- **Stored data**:

□ □ □ □

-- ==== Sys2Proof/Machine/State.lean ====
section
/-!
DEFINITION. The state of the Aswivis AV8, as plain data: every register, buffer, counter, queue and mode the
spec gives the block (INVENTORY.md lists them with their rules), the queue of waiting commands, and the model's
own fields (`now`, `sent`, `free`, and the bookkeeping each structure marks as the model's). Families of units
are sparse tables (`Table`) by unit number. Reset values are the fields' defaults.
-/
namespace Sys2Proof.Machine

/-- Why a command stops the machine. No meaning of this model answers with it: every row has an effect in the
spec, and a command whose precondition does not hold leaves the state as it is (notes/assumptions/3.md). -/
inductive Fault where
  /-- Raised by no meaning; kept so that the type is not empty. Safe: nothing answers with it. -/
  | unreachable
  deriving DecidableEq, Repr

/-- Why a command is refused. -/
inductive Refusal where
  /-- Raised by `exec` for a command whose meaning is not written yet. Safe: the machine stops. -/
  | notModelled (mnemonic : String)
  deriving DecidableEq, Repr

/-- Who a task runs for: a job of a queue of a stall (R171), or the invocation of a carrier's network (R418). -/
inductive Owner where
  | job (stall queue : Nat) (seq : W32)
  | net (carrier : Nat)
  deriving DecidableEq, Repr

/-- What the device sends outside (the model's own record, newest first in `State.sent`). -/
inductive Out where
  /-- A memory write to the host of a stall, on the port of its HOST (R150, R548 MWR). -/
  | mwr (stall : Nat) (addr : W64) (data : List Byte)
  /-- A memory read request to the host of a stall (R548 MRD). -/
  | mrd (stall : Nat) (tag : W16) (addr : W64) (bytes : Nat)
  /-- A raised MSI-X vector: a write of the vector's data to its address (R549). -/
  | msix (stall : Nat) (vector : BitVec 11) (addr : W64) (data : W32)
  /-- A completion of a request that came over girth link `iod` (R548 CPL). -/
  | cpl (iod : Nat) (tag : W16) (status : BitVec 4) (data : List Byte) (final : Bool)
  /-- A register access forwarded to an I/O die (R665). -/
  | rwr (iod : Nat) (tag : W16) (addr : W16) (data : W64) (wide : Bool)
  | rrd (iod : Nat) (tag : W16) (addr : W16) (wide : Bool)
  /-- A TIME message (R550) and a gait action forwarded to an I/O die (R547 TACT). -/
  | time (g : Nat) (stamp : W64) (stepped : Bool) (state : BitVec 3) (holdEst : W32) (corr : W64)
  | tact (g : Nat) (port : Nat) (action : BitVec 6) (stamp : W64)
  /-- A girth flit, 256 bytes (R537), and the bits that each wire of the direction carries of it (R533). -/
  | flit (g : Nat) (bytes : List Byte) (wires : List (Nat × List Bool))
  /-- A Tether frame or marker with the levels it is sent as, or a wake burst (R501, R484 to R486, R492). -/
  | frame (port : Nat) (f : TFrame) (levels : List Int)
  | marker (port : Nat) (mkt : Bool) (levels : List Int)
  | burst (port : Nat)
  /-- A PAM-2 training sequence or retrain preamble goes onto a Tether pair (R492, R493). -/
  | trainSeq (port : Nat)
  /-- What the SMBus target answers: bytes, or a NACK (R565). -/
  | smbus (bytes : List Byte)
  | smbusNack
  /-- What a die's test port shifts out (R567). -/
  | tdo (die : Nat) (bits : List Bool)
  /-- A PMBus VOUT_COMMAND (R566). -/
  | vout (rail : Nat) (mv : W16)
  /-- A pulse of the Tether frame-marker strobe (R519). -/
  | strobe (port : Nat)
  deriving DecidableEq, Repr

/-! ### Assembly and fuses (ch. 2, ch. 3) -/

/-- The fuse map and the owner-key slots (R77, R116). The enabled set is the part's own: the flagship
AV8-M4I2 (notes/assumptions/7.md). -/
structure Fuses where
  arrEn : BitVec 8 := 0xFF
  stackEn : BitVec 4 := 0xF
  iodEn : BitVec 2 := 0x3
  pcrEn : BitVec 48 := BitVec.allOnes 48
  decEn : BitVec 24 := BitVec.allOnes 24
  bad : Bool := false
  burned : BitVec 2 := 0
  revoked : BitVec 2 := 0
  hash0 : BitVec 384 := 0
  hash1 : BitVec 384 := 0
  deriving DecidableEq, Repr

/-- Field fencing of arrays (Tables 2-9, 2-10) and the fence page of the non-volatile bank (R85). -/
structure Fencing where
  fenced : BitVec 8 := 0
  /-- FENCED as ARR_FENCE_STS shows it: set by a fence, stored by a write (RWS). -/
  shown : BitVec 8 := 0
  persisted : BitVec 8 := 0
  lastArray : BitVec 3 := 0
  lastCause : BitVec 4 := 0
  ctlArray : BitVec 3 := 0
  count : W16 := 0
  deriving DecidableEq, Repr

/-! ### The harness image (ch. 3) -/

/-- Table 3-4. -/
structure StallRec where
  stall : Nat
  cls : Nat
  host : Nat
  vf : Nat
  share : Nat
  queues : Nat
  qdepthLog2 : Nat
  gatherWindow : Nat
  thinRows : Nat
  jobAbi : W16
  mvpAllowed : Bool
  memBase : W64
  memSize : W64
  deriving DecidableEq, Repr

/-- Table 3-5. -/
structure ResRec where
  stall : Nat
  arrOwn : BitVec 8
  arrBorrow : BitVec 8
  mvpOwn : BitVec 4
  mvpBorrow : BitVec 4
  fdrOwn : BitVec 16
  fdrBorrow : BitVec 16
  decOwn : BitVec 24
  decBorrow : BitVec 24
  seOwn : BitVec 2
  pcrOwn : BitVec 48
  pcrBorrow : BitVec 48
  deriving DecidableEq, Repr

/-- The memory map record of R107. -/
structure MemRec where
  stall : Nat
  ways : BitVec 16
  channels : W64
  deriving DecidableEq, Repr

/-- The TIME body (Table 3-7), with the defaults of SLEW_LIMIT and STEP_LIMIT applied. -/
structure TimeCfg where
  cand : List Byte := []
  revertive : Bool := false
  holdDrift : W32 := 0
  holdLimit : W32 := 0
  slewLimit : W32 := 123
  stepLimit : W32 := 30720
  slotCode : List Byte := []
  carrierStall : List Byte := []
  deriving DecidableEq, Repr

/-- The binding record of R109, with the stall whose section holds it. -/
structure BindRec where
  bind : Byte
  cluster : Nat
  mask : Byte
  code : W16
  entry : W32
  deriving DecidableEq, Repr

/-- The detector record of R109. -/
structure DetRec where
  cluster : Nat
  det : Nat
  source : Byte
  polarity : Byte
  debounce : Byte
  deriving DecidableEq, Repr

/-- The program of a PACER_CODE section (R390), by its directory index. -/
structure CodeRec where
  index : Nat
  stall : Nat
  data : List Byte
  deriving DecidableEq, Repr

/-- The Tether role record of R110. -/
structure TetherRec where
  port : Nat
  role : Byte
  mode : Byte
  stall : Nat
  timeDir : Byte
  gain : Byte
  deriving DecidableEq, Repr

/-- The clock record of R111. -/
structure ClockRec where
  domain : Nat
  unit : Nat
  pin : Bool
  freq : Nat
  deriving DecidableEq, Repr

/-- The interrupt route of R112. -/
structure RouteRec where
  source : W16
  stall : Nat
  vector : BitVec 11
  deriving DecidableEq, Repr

□ □ □ □

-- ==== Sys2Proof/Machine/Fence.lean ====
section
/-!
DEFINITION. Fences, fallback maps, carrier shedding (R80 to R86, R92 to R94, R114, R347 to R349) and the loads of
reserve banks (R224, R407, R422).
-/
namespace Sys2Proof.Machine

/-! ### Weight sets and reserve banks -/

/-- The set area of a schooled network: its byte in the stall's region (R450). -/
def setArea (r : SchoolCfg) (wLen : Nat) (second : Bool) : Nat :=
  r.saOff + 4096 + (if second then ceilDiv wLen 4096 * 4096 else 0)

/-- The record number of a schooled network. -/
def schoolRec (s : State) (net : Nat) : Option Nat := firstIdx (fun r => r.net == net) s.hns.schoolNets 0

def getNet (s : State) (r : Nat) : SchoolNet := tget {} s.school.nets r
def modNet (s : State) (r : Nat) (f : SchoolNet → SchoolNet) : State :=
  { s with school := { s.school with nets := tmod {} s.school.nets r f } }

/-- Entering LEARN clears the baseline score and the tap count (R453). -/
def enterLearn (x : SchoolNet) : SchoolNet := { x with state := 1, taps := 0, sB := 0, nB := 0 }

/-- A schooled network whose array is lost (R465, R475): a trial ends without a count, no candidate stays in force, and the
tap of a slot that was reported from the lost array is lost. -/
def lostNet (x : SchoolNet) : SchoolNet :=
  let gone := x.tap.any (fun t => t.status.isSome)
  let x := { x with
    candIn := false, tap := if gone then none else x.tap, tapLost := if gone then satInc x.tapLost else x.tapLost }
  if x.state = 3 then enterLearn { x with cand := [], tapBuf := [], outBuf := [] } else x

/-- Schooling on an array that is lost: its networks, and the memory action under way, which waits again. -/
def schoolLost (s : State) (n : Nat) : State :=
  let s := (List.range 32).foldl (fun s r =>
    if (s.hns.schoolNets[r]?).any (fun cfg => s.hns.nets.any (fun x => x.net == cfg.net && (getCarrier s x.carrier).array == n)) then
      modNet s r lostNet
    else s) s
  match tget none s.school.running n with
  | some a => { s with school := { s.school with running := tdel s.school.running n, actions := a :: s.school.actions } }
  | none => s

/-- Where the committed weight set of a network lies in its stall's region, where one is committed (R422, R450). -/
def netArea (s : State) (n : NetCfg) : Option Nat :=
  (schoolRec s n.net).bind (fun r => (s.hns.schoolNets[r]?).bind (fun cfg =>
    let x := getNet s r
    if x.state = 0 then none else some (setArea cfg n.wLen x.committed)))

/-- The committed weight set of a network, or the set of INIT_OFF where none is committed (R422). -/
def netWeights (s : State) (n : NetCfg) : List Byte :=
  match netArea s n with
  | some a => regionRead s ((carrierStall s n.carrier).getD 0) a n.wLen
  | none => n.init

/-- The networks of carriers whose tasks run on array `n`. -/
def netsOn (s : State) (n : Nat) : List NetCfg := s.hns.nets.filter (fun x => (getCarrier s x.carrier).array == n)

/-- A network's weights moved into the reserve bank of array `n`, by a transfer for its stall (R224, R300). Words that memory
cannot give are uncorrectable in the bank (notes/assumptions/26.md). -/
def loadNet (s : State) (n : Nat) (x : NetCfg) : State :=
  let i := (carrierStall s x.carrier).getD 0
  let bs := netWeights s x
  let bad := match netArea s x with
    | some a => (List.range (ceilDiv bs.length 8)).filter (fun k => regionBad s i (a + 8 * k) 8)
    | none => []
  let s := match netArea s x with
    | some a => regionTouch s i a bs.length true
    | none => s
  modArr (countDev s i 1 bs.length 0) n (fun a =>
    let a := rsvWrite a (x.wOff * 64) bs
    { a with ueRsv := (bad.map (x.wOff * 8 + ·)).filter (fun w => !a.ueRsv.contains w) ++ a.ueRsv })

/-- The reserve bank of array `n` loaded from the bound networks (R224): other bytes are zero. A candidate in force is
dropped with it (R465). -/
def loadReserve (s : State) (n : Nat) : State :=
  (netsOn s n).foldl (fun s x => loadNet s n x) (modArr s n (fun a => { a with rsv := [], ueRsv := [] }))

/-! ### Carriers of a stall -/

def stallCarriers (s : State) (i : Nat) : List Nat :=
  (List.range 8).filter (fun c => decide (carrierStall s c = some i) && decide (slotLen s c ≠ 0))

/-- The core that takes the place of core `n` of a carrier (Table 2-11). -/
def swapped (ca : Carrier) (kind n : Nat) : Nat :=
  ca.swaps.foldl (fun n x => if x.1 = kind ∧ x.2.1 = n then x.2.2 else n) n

□ □ □ □

- **WORK TASK**: Filter the records above for the string "then" and copy each matching line.

- **ANSWER BOX**:
  r.saOff + 4096 + (if second then ceilDiv wLen 4096 * 4096 else 0)
    candIn := false, tap := if gone then none else x.tap, tapLost := if gone then satInc x.tapLost else x.tapLost }
  if x.state = 3 then enterLearn { x with cand := [], tapBuf := [], outBuf := [] } else x
    if (s.hns.schoolNets[r]?).any (fun cfg => s.hns.nets.any (fun x => x.net == cfg.net && (getCarrier s x.carrier).array == n)) then
    if x.state = 0 then none else some (setArea cfg n.wLen x.committed)))
  ca.swaps.foldl (fun n x => if x.1 = kind ∧ x.2.1 = n then x.2.2 else n) n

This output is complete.